▶ [Provided entries]
━━━━━━━━━━━━━━━━━━━━

@[simp] theorem transferBytes_leaves (s : State) :
    (transferBytes s).par = s.par ∧ (transferBytes s).now = s.now ∧ (transferBytes s).cfg = s.cfg ∧
    (transferBytes s).ag = s.ag ∧ (transferBytes s).disp = s.disp ∧ (transferBytes s).advTarget = s.advTarget ∧
    (transferBytes s).fireCb = s.fireCb ∧ (transferBytes s).fireParam = s.fireParam ∧
    (transferBytes s).fireTime = s.fireTime ∧ (transferBytes s).cb = s.cb ∧ (transferBytes s).acia = s.acia ∧
    (transferBytes s).fdd = s.fdd ∧ (transferBytes s).lastStep = s.lastStep ∧ (transferBytes s).acsi = s.acsi ∧
    (transferBytes s).acsiDev = s.acsiDev ∧ (transferBytes s).ax = s.ax ∧ (transferBytes s).pins = s.pins ∧
    (transferBytes s).acsiPending = s.acsiPending ∧ (transferBytes s).serving = s.serving ∧
    (transferBytes s).portE = s.portE ∧ (transferBytes s).portX = s.portX ∧ (transferBytes s).picks = s.picks ∧
    (transferBytes s).disks = s.disks := by
  exact ⟨rfl, rfl, rfl, rfl, rfl, rfl, rfl, rfl, rfl, rfl, rfl, rfl, rfl, rfl, rfl, rfl, rfl, rfl, rfl, rfl, rfl, rfl, rfl⟩

@[simp] theorem requestTransfer_leaves (s : State) :
    (requestTransfer s).par = s.par ∧ (requestTransfer s).now = s.now ∧ (requestTransfer s).cfg = s.cfg ∧
    (requestTransfer s).ag = s.ag ∧ (requestTransfer s).disp = s.disp ∧ (requestTransfer s).advTarget = s.advTarget ∧
    (requestTransfer s).fireCb = s.fireCb ∧ (requestTransfer s).fireParam = s.fireParam ∧
    (requestTransfer s).fireTime = s.fireTime ∧ (requestTransfer s).cb = s.cb ∧ (requestTransfer s).acia = s.acia ∧
    (requestTransfer s).fdd = s.fdd ∧ (requestTransfer s).lastStep = s.lastStep ∧ (requestTransfer s).acsi = s.acsi ∧
    (requestTransfer s).acsiDev = s.acsiDev ∧ (requestTransfer s).ax = s.ax ∧ (requestTransfer s).pins = s.pins ∧
    (requestTransfer s).acsiPending = s.acsiPending ∧ (requestTransfer s).serving = s.serving ∧
    (requestTransfer s).portE = s.portE ∧ (requestTransfer s).portX = s.portX ∧ (requestTransfer s).picks = s.picks ∧
    (requestTransfer s).mem = s.mem ∧ (requestTransfer s).disks = s.disks := by
  exact ⟨rfl, rfl, rfl, rfl, rfl, rfl, rfl, rfl, rfl, rfl, rfl, rfl, rfl, rfl, rfl, rfl, rfl, rfl, rfl, rfl, rfl, rfl, rfl, rfl⟩

@[simp] theorem addToFifo_leaves (b : Byte) (s : State) :
    (addToFifo b s).par = s.par ∧ (addToFifo b s).now = s.now ∧ (addToFifo b s).cfg = s.cfg ∧
    (addToFifo b s).ag = s.ag ∧ (addToFifo b s).disp = s.disp ∧ (addToFifo b s).advTarget = s.advTarget ∧
    (addToFifo b s).fireCb = s.fireCb ∧ (addToFifo b s).fireParam = s.fireParam ∧
    (addToFifo b s).fireTime = s.fireTime ∧ (addToFifo b s).cb = s.cb ∧ (addToFifo b s).acia = s.acia ∧
    (addToFifo b s).fdd = s.fdd ∧ (addToFifo b s).lastStep = s.lastStep ∧ (addToFifo b s).acsi = s.acsi ∧
    (addToFifo b s).acsiDev = s.acsiDev ∧ (addToFifo b s).ax = s.ax ∧ (addToFifo b s).pins = s.pins ∧
    (addToFifo b s).acsiPending = s.acsiPending ∧ (addToFifo b s).serving = s.serving ∧
    (addToFifo b s).portE = s.portE ∧ (addToFifo b s).portX = s.portX ∧ (addToFifo b s).picks = s.picks ∧
    (addToFifo b s).disks = s.disks := by
  unfold addToFifo
  dsimp only
  split <;> simp
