/-- A burst in the critical section. -/
theorem usedAs_addBytes {c : CircBuf} (hc : c.Ok) {bytes : List Byte} (hlen : bytes.length < c.cap) :
    c.UsedAs .produces { c.addBytes bytes with mx := false } :=
  (CircBuf.free_again (CircBuf.addBytes_ok hc (by omega) bytes)).symm ▸ .added bytes hlen

section
variable (buf : BitVec 8) (s : State)

theorem usesBuffer_execCbCreate (size : BitVec 32) : Leads (UsesBuffer .lifecycle buf s) (execCbCreate buf size s) :=
  usesBuffer_select fun _ hb => by
    split
    · exact .next (.of_cb (refuse_cb _ _))
    · exact usesBuffer_critical hb fun _ => .lifecycle _

theorem usesBuffer_execCbAddbyte (byte : Byte) : Leads (UsesBuffer .produces buf s) (execCbAddbyte buf byte s) :=
  usesBuffer_onBuffer fun c hc hcap => by
    have h2 := (hc.live hcap).1
    have h := usedAs_addBytes hc (bytes := [byte]) (by rw [List.length_singleton]; omega)
    rwa [← CircBuf.addByte_eq_addBytes hc hcap] at h

theorem usesBuffer_execCbAddbytes (len : BitVec 16) (burst : BitVec 96) :
    Leads (UsesBuffer .produces buf s) (execCbAddbytes buf len burst s) :=
  usesBuffer_select fun _ hb => by
    split
    · exact .next (.of_cb (refuse_cb _ _))
    · refine usesBuffer_critical hb fun hc => usedAs_unlessInert hc fun _ => ?_
      split
      · exact usedAs_same hc
      · exact usedAs_addBytes hc (by rw [burstBytes, length_burstBytesFrom]; exact Nat.lt_of_not_le ‹_›)

theorem usesBuffer_execCbReadbyte : Leads (UsesBuffer .consumes buf s) (execCbReadbyte buf s) :=
  usesBuffer_onBuffer fun _ hc _ => by
    split <;> exact usedAs_same hc

theorem usesBuffer_execCbNextbyte : Leads (UsesBuffer .consumes buf s) (execCbNextbyte buf s) :=
  usesBuffer_onBuffer fun _ hc hcap => by
    split
    · exact usedAs_same hc
    · exact (CircBuf.free_again (CircBuf.next_ok hc hcap)).symm ▸ .dropped hcap ‹_›

theorem usesBuffer_execCbArebytes : Leads (UsesBuffer .consumes buf s) (execCbArebytes buf s) :=
  usesBuffer_onBuffer fun _ hc _ => by
    split <;> exact usedAs_same hc

theorem usesBuffer_execCbCount : Leads (UsesBuffer .consumes buf s) (execCbCount buf s) :=
  usesBuffer_onBuffer fun _ hc _ => usedAs_same hc

end

/-- A command on a buffer uses it as its side does. -/
theorem exec_usesBuffer {i : Instr} {use : BufferUse} {buf : BitVec 8} (h : bufferUse i = some (use, buf)) (s : State) :
    Leads (UsesBuffer use buf s) (exec i s) := by
  cases i <;> cases h
  case cbCreate => exact usesBuffer_execCbCreate _ _ _
  case cbDestroy | cbReset => exact usesBuffer_select fun _ hb => usesBuffer_critical hb fun _ => .lifecycle _
  case cbAddbyte => exact usesBuffer_execCbAddbyte _ _ _
  case cbAddbytes => exact usesBuffer_execCbAddbytes _ _ _ _
  case cbReadbyte => exact usesBuffer_execCbReadbyte _ _
  case cbNextbyte => exact usesBuffer_execCbNextbyte _ _
  case cbArebytes => exact usesBuffer_execCbArebytes _ _
  case cbCount => exact usesBuffer_execCbCount _ _
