-- ==== Sys2Proof/Decode.lean ====
section
/-! DEFINITION. The encoding (R48, R63–R74, R109, R147–R151, R183, R206–R239): the fields of an instruction, its decoder,
total on any bytes, and its encoder. The decoder reads the fields an instruction uses, then checks that the instruction
is well-formed and that every other bit is the one its encoding has, so a reserved or unused field that is not zero is
refused (R66, R71). Event rows have no encoding. -/

namespace Sys2Proof

/-- Why a word is no instruction. -/
inductive DecodeError where
  /-- length code 0b00: a clause header (R48, R52) -/
  | header
  /-- a reserved major opcode (R71) -/
  | major
  /-- a format the opcode map does not list for the major opcode (R65) -/
  | format
  /-- a reserved MINOR, SUB or MOD (R71, R72) -/
  | minor
  /-- a reserved TYPE code (R67) -/
  | type
  /-- SCOPE 6 or 7 (R69) -/
  | scope
  /-- a type, mode, immediate or pair index the instruction does not accept -/
  | illFormed
  /-- a reserved or unused field that is not zero (R66) -/
  | reserved
  /-- fewer bytes than the length code asks for -/
  | short
  deriving DecidableEq, Repr

/-- The fields of the first 64 bits (R63, R64). `v` is bits 58:51: MOD and MINOR, or SCOPE, ORDER and SUB. -/
structure Fields where
  lc : BitVec 2
  major : BitVec 8
  fsel : BitVec 2
  gen : BitVec 1
  ginv : BitVec 1
  greg : BitVec 8
  gbit : BitVec 5
  dst : Reg
  srca : Reg
  srcb : Reg
  v : BitVec 8
  ty : BitVec 5
  deriving DecidableEq, Repr

/-- The fields of a 64-bit word (R63, R64). -/
def Fields.ofWord (w : Dword) : Fields :=
  { lc := w.extractLsb' 0 2, major := w.extractLsb' 2 8, fsel := w.extractLsb' 10 2, gen := w.extractLsb' 12 1,
    ginv := w.extractLsb' 13 1, greg := w.extractLsb' 14 8, gbit := w.extractLsb' 22 5, dst := w.extractLsb' 27 8,
    srca := w.extractLsb' 35 8, srcb := w.extractLsb' 43 8, v := w.extractLsb' 51 8, ty := w.extractLsb' 59 5 }

/-- The 64-bit word of the fields. -/
def Fields.toWord (f : Fields) : Dword :=
  f.ty ++ f.v ++ f.srcb ++ f.srca ++ f.dst ++ f.gbit ++ f.greg ++ f.ginv ++ f.gen ++ f.fsel ++ f.major ++ f.lc

/-- MOD, bits 58:57. -/
def Fields.mod (f : Fields) : BitVec 2 := f.v.extractLsb' 6 2
/-- MINOR, bits 56:51. -/
def Fields.minor (f : Fields) : BitVec 6 := f.v.extractLsb' 0 6
/-- SCOPE, bits 58:56 of the memory groups. -/
def Fields.scope (f : Fields) : BitVec 3 := f.v.extractLsb' 5 3
/-- ORDER, bits 55:54 of the memory groups. -/
def Fields.order (f : Fields) : BitVec 2 := f.v.extractLsb' 3 2
/-- SUB, bits 53:51 of the memory groups. -/
def Fields.sub (f : Fields) : BitVec 3 := f.v.extractLsb' 0 3

/-- TYPE codes (R67). -/
def Ty.code : Ty → BitVec 5
  | .none => 0x00 | .s8 => 0x01 | .s16 => 0x02 | .s32 => 0x03 | .s64 => 0x04 | .z8 => 0x05 | .z16 => 0x06 | .z32 => 0x07
  | .z64 => 0x08 | .b32 => 0x09 | .b64 => 0x0A | .f64 => 0x0B | .f32 => 0x0C | .f16 => 0x0D | .bf16 => 0x0E
  | .f8a => 0x0F | .f8b => 0x10 | .s4 => 0x11 | .z4 => 0x12 | .x2bf16 => 0x13 | .x2f16 => 0x14 | .x2s16 => 0x15
  | .x2z16 => 0x16 | .x4s8 => 0x17 | .x4z8 => 0x18 | .x8s4 => 0x19 | .x8z4 => 0x1A | .x4f8a => 0x1B | .x4f8b => 0x1C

━━━━━━━━━━━━━━━━━━━━

▶ [Activity] In the listing above, find the line with "theorem usesBuffer_execCbReadbyte : Leads" and the line with "theorem usesBuffer_execCbCount : Leads". Output those two lines and every line between them, exactly as written.

▶ [Task solution]
theorem usesBuffer_execCbReadbyte : Leads (UsesBuffer .consumes buf s) (execCbReadbyte buf s) :=
  usesBuffer_onBuffer fun _ hc _ => by
    split <;> exact usedAs_same hc

theorem usesBuffer_execCbNextbyte : Leads (UsesBuffer .consumes buf s) (execCbNextbyte buf s) :=
  usesBuffer_onBuffer fun _ hc hcap => by
    split
    · exact usedAs_same hc
    · exact (CircBuf.free_again (CircBuf.next_ok hc hcap)).symm ▸ .dropped hcap ‹_›

theorem usesBuffer_execCbArebytes : Leads (UsesBuffer .consumes buf s) (execCbArebytes buf s) :=
  usesBuffer_onBuffer fun _ hc _ => by
    split <;> exact usedAs_same hc

theorem usesBuffer_execCbCount : Leads (UsesBuffer .consumes buf s) (execCbCount buf s) :=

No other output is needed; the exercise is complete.